A livello provinciale, invece, è Lecce con il 16,5% (+36.500 unità) ad aver ottenuto l’incremento percentuale maggiore. Seguono Benevento con +12,4% (+10mila unità), Enna con +11,2% (+4.800 unità), Frosinone con +10,9% (+16.600 unità) e Ragusa con +9,4% (+10mila unità). Non tutto il Mezzogiorno, però, ha potuto contare su risultati positivi. Tra gli ultimi posti nella graduatoria provinciale ci sono in particolare il Sud Sardegna e Siracusa dove la contrazione occupazionale per entrambe è stata di meno 4,3 per cento (la prima con meno 4.900 unità e la seconda con -5mila), Caltanissetta con -5,2% (- 3.400 unità), Sassari con -6,8% (-12.600 unità) e, infine, chiude la classifica la provincia marchigiana di Fermo con -7,9% (-6mila unità).

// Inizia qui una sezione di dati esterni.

-- ==== Sys2Proof/Certificates/Slice0/Obligations.lean ====
section
/-! DEFINITION. The statements for the provers. -/

section
open Sys2Proof Sys2Proof.Machine

/-- R160, R161, R164, R166: words written out from the encoding tables read as the instructions that they stand for; a reserved opcode, a
bit that must be zero, a nop half with a bit set, and a reserved or unused field are refused, each by name. -/
def Obligations.DecodeSamples : Prop :=
  decodeA 0x2025500000008000 = .ok (.addi { pn := false, pg := 2, rd := 5, ra := 5, ea := false, imm := 16, fn := 0 }) ∧
  decodeA 0x41003208FFFFFFFC = .ok (.bcmp { pn := false, pg := 0, rd := 0, ra := 3, ea := false, rb := 4, eb := false, cc := 2, off := 0xFFFFFFFC }) ∧
  decodeA 0x310257FFFFFFE802 = .ok (.cmpi { pn := false, pg := 0, rd := 2, ra := 5, ea := false, imm := 0xFFFFFFFD, fn := 2 }) ∧
  decodeA 0x5005219986000010 = .ok (.ld { pn := false, pg := 0, rd := 5, ra := 2, ea := false, rb := 3, eb := false, sc := 6, sz := 3, hint := 0, ord := 1, x := true, off := 16 }) ∧
  decodeA 0x6D06239D8C000000 = .ok (.amocas { pn := false, pg := 0, rd := 6, ra := 2, ea := false, rb := 7, eb := false, sc := 7, sz := 3, hint := 0, ord := 3, x := false, off := 0 }) ∧
  decodeA 0xA005218000000000 = .ok (.hsift { pn := false, pg := 0, rd := 5, ra := 2, ea := false, rb := 3, eb := false, fn := 0 }) ∧
  decodeV 0x0101802014008000 = .ok (.vadd { pn := false, pg := 0, vd := 3, dcl := 0, dsc := 0, va := 1, na := false, xa := false, ea := false, ga := 0, vb := 2, nb := true, xb := false, eb := false, gb := 0, tag := 0, ty := 8, rm := 0, u := false, gs := 0, eg := false, fn := 0 }) ∧
  decodeV 0x6009020088040005 = .ok (.mma { pn := false, pg := 0, vd := 18, dcl := 0, dsc := 0, va := 16, na := false, xa := false, ea := false, ga := 0, vb := 17, nb := false, xb := false, eb := false, gb := 0, tag := 4, ty := 0, rm := 0, u := false, gs := 0, eg := false, fn := 5 }) ∧
  decodeA 0x0000000000000001 = .error .nopBits ∧ decodeA 0x3900000000000000 = .error .reservedOpcode ∧
  decodeA 0x0100000000000001 = .error .mustBeZero ∧ decodeA 0x3208000000000000 = .error .illFormed ∧ decodeV 0x7F00000000000000 = .error .reservedOpcode

/-- R158, R160, R161, R166, R171 to R173: decode and encode agree over every half: a well-formed half's bits decode to it, and a word that
decodes is the bits of the well-formed half it decodes to; a half's bits beside an empty other half are read back as the instruction. -/
def Obligations.DecodeEncode : Prop :=
  (∀ i : Instr, i.WellFormed →
    (i.side = .slotA → decodeA (encodeHalf i) = .ok i) ∧ (i.side = .slotV → decodeV (encodeHalf i) = .ok i) ∧
    (i.side ≠ .event → i ≠ .nopV → decodeTableWord 128 (encode i).toNat = some i)) ∧
  (∀ (w : Word) (i : Instr), decodeA w = .ok i ∨ decodeV w = .ok i → encodeHalf i = w ∧ i.WellFormed)

/-- A step runs the decoded instruction (R26, R154, R155, R157): when core c issues and its chosen thread's program counter leads to
device memory whose two words decode to the halves i and j, the step is the issue of i and j in the state in which the thread has been
chosen and the fetch has passed the caches, which changes no thread, no memory and nothing of the hub, and with it the reservations of
porters' harts lapse on what it wrote, which changes nothing else; with nothing in slot V it is exec of i, and with nothing in slot A
exec of j, in the state after the entry into the thread's chunk (but where an access has been asked for its faults only, whose answer
the bundle takes up first), and then the end of the bundle: the program counter is the next one, and the chunk has one bundle more.
That no store hides the bundle from the fetch is a premise (R159; assumption log 22). Around exec a step lets the fetch pass the
caches of its line (assumption log 84) and ends the reservations of porters' harts whose bytes have changed (assumption log 90). -/
def Obligations.StepRunsDecoded : Prop :=
  (∀ (s : State) (c k pa : Nat) (t : Thread) (i j : Instr) (r : List Turn), s.fetches r c k t pa →
    decodeA (s.mem64 pa) = .ok i → decodeV (s.mem64 (pa + 8)) = .ok j → (∀ f, gangForm j = some f → f.ga = 0 ∧ f.gb = 0) →
      let x := s.atIssue r c k t (s.mem64 pa) (s.mem64 (pa + 8))
      let y := x.fetchTouch c t
      step s = .next (s.lapse (y.issueDecoded i j)) ∧ y.threads = x.threads ∧ y.mem = x.mem ∧ y.ctx = x.ctx ∧ y.hub = x.hub) ∧
  (∀ s u : State, { s.lapse u with porters := u.porters } = u) ∧
  (∀ (s u : State) (i : Instr),
    let ready := fun (x : State) => x.ctx.res = .done
    (i.side = .slotA → let s' := s.enterChunk (isStep i s.ctx.pre.csc); ready s' → s'.cur.checked = false → exec i s' = .next u →
      (ready u → s.issueDecoded i .nopV = u.finish false) ∧ (¬ ready u → s.issueDecoded i .nopV = u)) ∧
    (i.side = .slotV → let s' := s.enterChunk (isStep i s.ctx.pre.csc); ready s' → s'.cur.checked = false → exec i s' = .next u →
      (ready u → s.issueDecoded .nop i = u.finish (shapeForm i)) ∧ (¬ ready u → s.issueDecoded .nop i = u))) ∧
  (∀ (u : State) (t : Thread) (shape : Bool), u.ctx.res = .done → u.issues t → u.ctx.enter = false → t.stepping = false →
    (t.chunk = none → OnlyIssuer u (u.finish shape) ∧ (u.finish shape).issues { t with pc := u.ctx.next }) ∧
    (∀ ck, t.chunk = some ck → ck.count + 1 < ck.budget → u.ctx.ends = false → shape = false →
      OnlyIssuer u (u.finish shape) ∧ (u.finish shape).issues { t with pc := u.ctx.next, chunk := some { ck with count := ck.count + 1 } }))

/-- The model's memory is data in one canonical form: every step keeps it, whatever row or issue the step is. The form is the model's own
(assumption log 1). -/
def Obligations.StepsKeepCanonical : Prop := ∀ s u : State, s.canonical → step s = .next u → u.canonical

/-- R366 (words 2, 12 and 13), R20, R26, R224, R420, R443 to R447: the machine right after reset: canonical memory, nothing bound, before
stage 0, core 0 the one staged office core; every tag set, every partition word 0, the tenants' words at their reset values. That
stage is 0 and that nothing is released before it is read from R443 and R444 (assumption log 2). -/
def Obligations.ResetState : Prop :=
  State.reset.canonical ∧ State.reset.threads = [] ∧ State.reset.hub.stage = 0 ∧ State.reset.hub.released = false ∧
    State.reset.hub.staged = [(0, 1)] ∧
    ∀ c t, (State.reset.core c).tags = BitVec.allOnes 64 ∧ (State.reset.core c).part = 0 ∧ (State.reset.core c).retry = 4096 ∧
      (State.reset.core c).watchdog = 2 ^ 26 ∧ (State.reset.stop c).thr = 128 ∧ State.reset.tenantWord t 2 = 64 ∧ State.reset.tenantWord t 12 = 16 ∧
      State.reset.tenantWord t 13 = 16

/-- R157: a half executes when the predicate that PG names, inverted when PN is 1, is true, p0 reading 1; a half that does not execute
changes nothing, whatever the half. PN and PG are bits 55 and 54 to 52 of its encoding (R160, R166), and the predicate is the one
before the bundle. -/
def Obligations.GuardFalse : Prop :=
  ∀ (i : Instr) (s : State), i.side ≠ .event →
    let p := s.ctx.pre.pred ((encodeHalf i).extractLsb' 52 3).toNat
    p = (encodeHalf i).getLsbD 55 → exec i s = .next s

/-- R158: opcode 0 is nop in both slots: a half of zeros decodes to it and changes nothing, and a half with opcode 0 and any other bit set
is refused by the decoder, so that its thread, when it issues the bundle, parks with code 0x01. -/
def Obligations.NoOperations : Prop :=
  (∀ s : State, exec .nop s = .next s ∧ exec .nopV s = .next s) ∧
  (∀ w : Word, w.extractLsb' 56 8 = 0 →
    decodeA w = (if w = 0 then .ok .nop else .error .nopBits) ∧ decodeV w = (if w = 0 then .ok .nopV else .error .nopBits)) ∧
  (∀ (s : State) (c k pa : Nat) (t : Thread) (r : List Turn), s.fetches r c k t pa →
    let a := s.mem64 pa
    let v := s.mem64 (pa + 8)
    (a ≠ 0 ∧ a.extractLsb' 56 8 = 0) ∨ (v ≠ 0 ∧ v.extractLsb' 56 8 = 0) → (s.atIssue r c k t a v).faultsAtOnce →
      ∃ u, step s = .next u ∧ Parks ((s.atIssue r c k t a v).fetchTouch c t) u { code := 0x01 })

/-- R131, R156, R370, R371: taking a fault: with earlier bundles in its chunk the thread first asks for their commit and the bundle is
issued again, nothing parked; while no place for the record is free the bundle is issued again; otherwise the thread parks, its chunk
gone, and a RESUME by a porter of its core makes it runnable, not before the 8th cycle after its last issue, at the bundle's address
with its registers as they were. The bundle that waits for a place: assumption log 58. -/
def Obligations.TakingAFault : Prop :=
  ∀ (s : State) (t : Thread) (f : FaultInfo), s.issues t →
    let c := s.ctx.core
    let k := s.ctx.slot
    (∀ ck, t.chunk = some ck → 0 < ck.count → ck.asked = false → ck.scope ≠ 0 → ∃ t', (s.takeFault f).ctx.res = .again ∧ (s.takeFault f).issues t' ∧
      t'.st = .waiting .commit false ∧ t'.g = t.g ∧ t'.pc = t.pc ∧ t'.chunk = some { ck with asked := true } ∧
      (s.takeFault f).mem = s.mem ∧ (s.takeFault f).cores = s.cores ∧ ∃ m ∈ (s.takeFault f).net, m.body = .commitReq (arbiterOf ck.scope c) ∧ m.org.uid = t.uid) ∧
    ((∀ ck, t.chunk = some ck → ck.count = 0) →
      (s.recordsFull c = true → s.takeFault f = s.withRes .again) ∧
      (s.recordsFull c = false → Parks s (s.takeFault f) f ∧
        ∀ p u, (s.core c).cmds = [] → ((s.takeFault f).porter p).dvsel.toNat = c + 64 * k * 2 ^ 14 → ((s.takeFault f).porter p).hart.priv ≠ 0 →
          c < 2 ^ 14 → k < 16 → t.endAt = false → exec (.resume p) (s.takeFault f) = .next u → ∃ t', u.thr c k = some t' ∧
            t'.st = (if t.ready ≤ s.cycle then .runnable else .waiting .resume true) ∧ t'.g = t.g ∧ t'.pc = t.pc ∧
            t'.tsw = t.tsw ∧ t'.v = t.v ∧ t'.h = t.h ∧ t'.chunk = none))

/-- Whatever a half does, it changes no register that only porters, the host and the start write: neither the life cycle, the office mask,
the module id, the peer links and the tenants' words, nor a core's partition, capabilities, limits, homing map and mailboxes. -/
def Obligations.HalvesKeepConfiguration : Prop :=  ∀ (i : Instr) (s u : State), i.side ≠ .event → exec i s = .next u → SameConfiguration s u

/-- R183, R184: the results of the two-source arithmetic instructions, as numbers. -/
def Obligations.IntegerArithmetic : Prop :=
  ∀ (f : AR) (s : State), s.guard f.pn f.pg = true →
    let a := s.rg f.ra
    let b := s.rg f.rb
    (∃ x, Gives (.add f) s f.rd x ∧ x.toNat = (a.toNat + b.toNat) % 2 ^ 64) ∧
    (∃ x, Gives (.sub f) s f.rd x ∧ (x.toNat : Int) = ((a.toNat : Int) - b.toNat) % 2 ^ 64) ∧
    (∃ x, Gives (.mul f) s f.rd x ∧ x.toNat = (a.toNat * b.toNat) % 2 ^ 64) ∧
    (∃ x, Gives (.mulh f) s f.rd x ∧ x.toInt = a.toInt * b.toInt / 2 ^ 64) ∧
    (∃ x, Gives (.mulhu f) s f.rd x ∧ x.toNat = a.toNat * b.toNat / 2 ^ 64) ∧
    (∃ x, Gives (.min f) s f.rd x ∧ x.toInt = min a.toInt b.toInt) ∧
    (∃ x, Gives (.max f) s f.rd x ∧ x.toInt = max a.toInt b.toInt) ∧
    (∃ x, Gives (.minu f) s f.rd x ∧ x.toNat = min a.toNat b.toNat) ∧
    (∃ x, Gives (.maxu f) s f.rd x ∧ x.toNat = max a.toNat b.toNat)

/-- R183: the results of the logical, shift and count instructions, bit by bit or as numbers. -/
def Obligations.LogicShiftCount : Prop :=
  ∀ (f : AR) (s : State), s.guard f.pn f.pg = true →
    let a := s.rg f.ra
    let b := s.rg f.rb
    let sh := b.toNat % 64
    (∃ x, Gives (.and f) s f.rd x ∧ ∀ i, x.getLsbD i = (a.getLsbD i && b.getLsbD i)) ∧
    (∃ x, Gives (.or f) s f.rd x ∧ ∀ i, x.getLsbD i = (a.getLsbD i || b.getLsbD i)) ∧
    (∃ x, Gives (.xor f) s f.rd x ∧ ∀ i, x.getLsbD i = (a.getLsbD i != b.getLsbD i)) ∧
    (∃ x, Gives (.andn f) s f.rd x ∧ ∀ i, x.getLsbD i = (a.getLsbD i && !b.getLsbD i)) ∧
    (∃ x, Gives (.shl f) s f.rd x ∧ x.toNat = a.toNat * 2 ^ sh % 2 ^ 64) ∧
    (∃ x, Gives (.shr f) s f.rd x ∧ x.toNat = a.toNat / 2 ^ sh) ∧
    (∃ x, Gives (.sar f) s f.rd x ∧ x.toInt = a.toInt / 2 ^ sh) ∧
    (∃ x, Gives (.rot f) s f.rd x ∧ ∀ i < 64, x.getLsbD ((i + sh) % 64) = a.getLsbD i) ∧
    (∃ x, Gives (.clz f) s f.rd x ∧ (a = 0 → x.toNat = 64) ∧
      (a ≠ 0 → x.toNat < 64 ∧ 2 ^ (63 - x.toNat) ≤ a.toNat ∧ a.toNat < 2 ^ (64 - x.toNat))) ∧
    (∃ x, Gives (.ctz f) s f.rd x ∧ (a = 0 → x.toNat = 64) ∧
      (a ≠ 0 → x.toNat < 64 ∧ a.getLsbD x.toNat = true ∧ ∀ i < x.toNat, a.getLsbD i = false)) ∧
    (∃ x, Gives (.popc f) s f.rd x ∧ x.toNat = ((List.range 64).map fun i => if a.getLsbD i then 1 else 0).sum)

In ogni caso, nel 2023, spiega l’Associazione degli artigiani e delle piccole e medie imprese di Mestre, “il numero degli occupati in Italia ha raggiunto 23,6 milioni di unità, 471mila in più rispetto al periodo pre-Covid, di cui 213mila hanno interessato il Sud che è stata la ripartizione geografica che ha registrato l’incremento percentuale più elevato del Paese (più 3,5%). E le previsioni ci dicono anche che lo stock complessivo di occupati è destinato a crescere ulteriormente, raggiungendo i 24 milioni di lavoratori entro il 2025”.

CONTRATTI E PERSONALE

Anche lo scorso anno, prosegue la CGIA, “abbiamo raggiunto un’incidenza dell’84 per cento di chi ha un contratto di lavoro a tempo determinato (15,57 milioni su 18,54 milioni) sul totale dei dipendenti. Se confrontiamo il numero dei lavoratori nel 2023 con un posto di lavoro a tempo indeterminato con gli stessi dati del periodo pre-pandemia, l’aumento è stato di 742mila unità (più 5%). È sempre più richiesto personale qualificato. Infine, il numero dei lavoratori altamente specializzati/qualificati è aumentato nell’ultimo anno del 5,8 per cento (oltre 464mila), pari al 96,5 per cento dei nuovi posti di lavoro creati nel 2023; mentre rispetto al 2019 la variazione resta positiva (+2,3 per cento), ma più contenuta rispetto all’anno precedente (+192 mila) con un’incidenza del 40,7 per cento sui nuovi posti di lavoro creati negli ultimi quattro anni”.

CRITICITÀ

Ma la CGIA sottolinea anche che permangono ancora molte criticità: “Nonostante possiamo contare su questi risultati di notevole importanza, ci sono ancora alcune criticità che facciamo fatica a superare. Il principale – spiega l’associazione di Mestre – resta il basso tasso di occupazione; tra i 20 Paesi dell’Area Euro, l’Italia è il fanalino di coda con un “misero” 61,5%, contro una media dell’Eurozona del 70,1%. Non va trascurato anche il trend registrato dai lavoratori autonomi – aggiunge la CGIA -; rispetto al 2019 sono diminuiti di 223mila unità (meno 4,2%), nonostante nell’ultimo anno si sia registrato un lieve segnale di ripresa di oltre 62mila unità, con una percentuale positiva dell’1,3%”.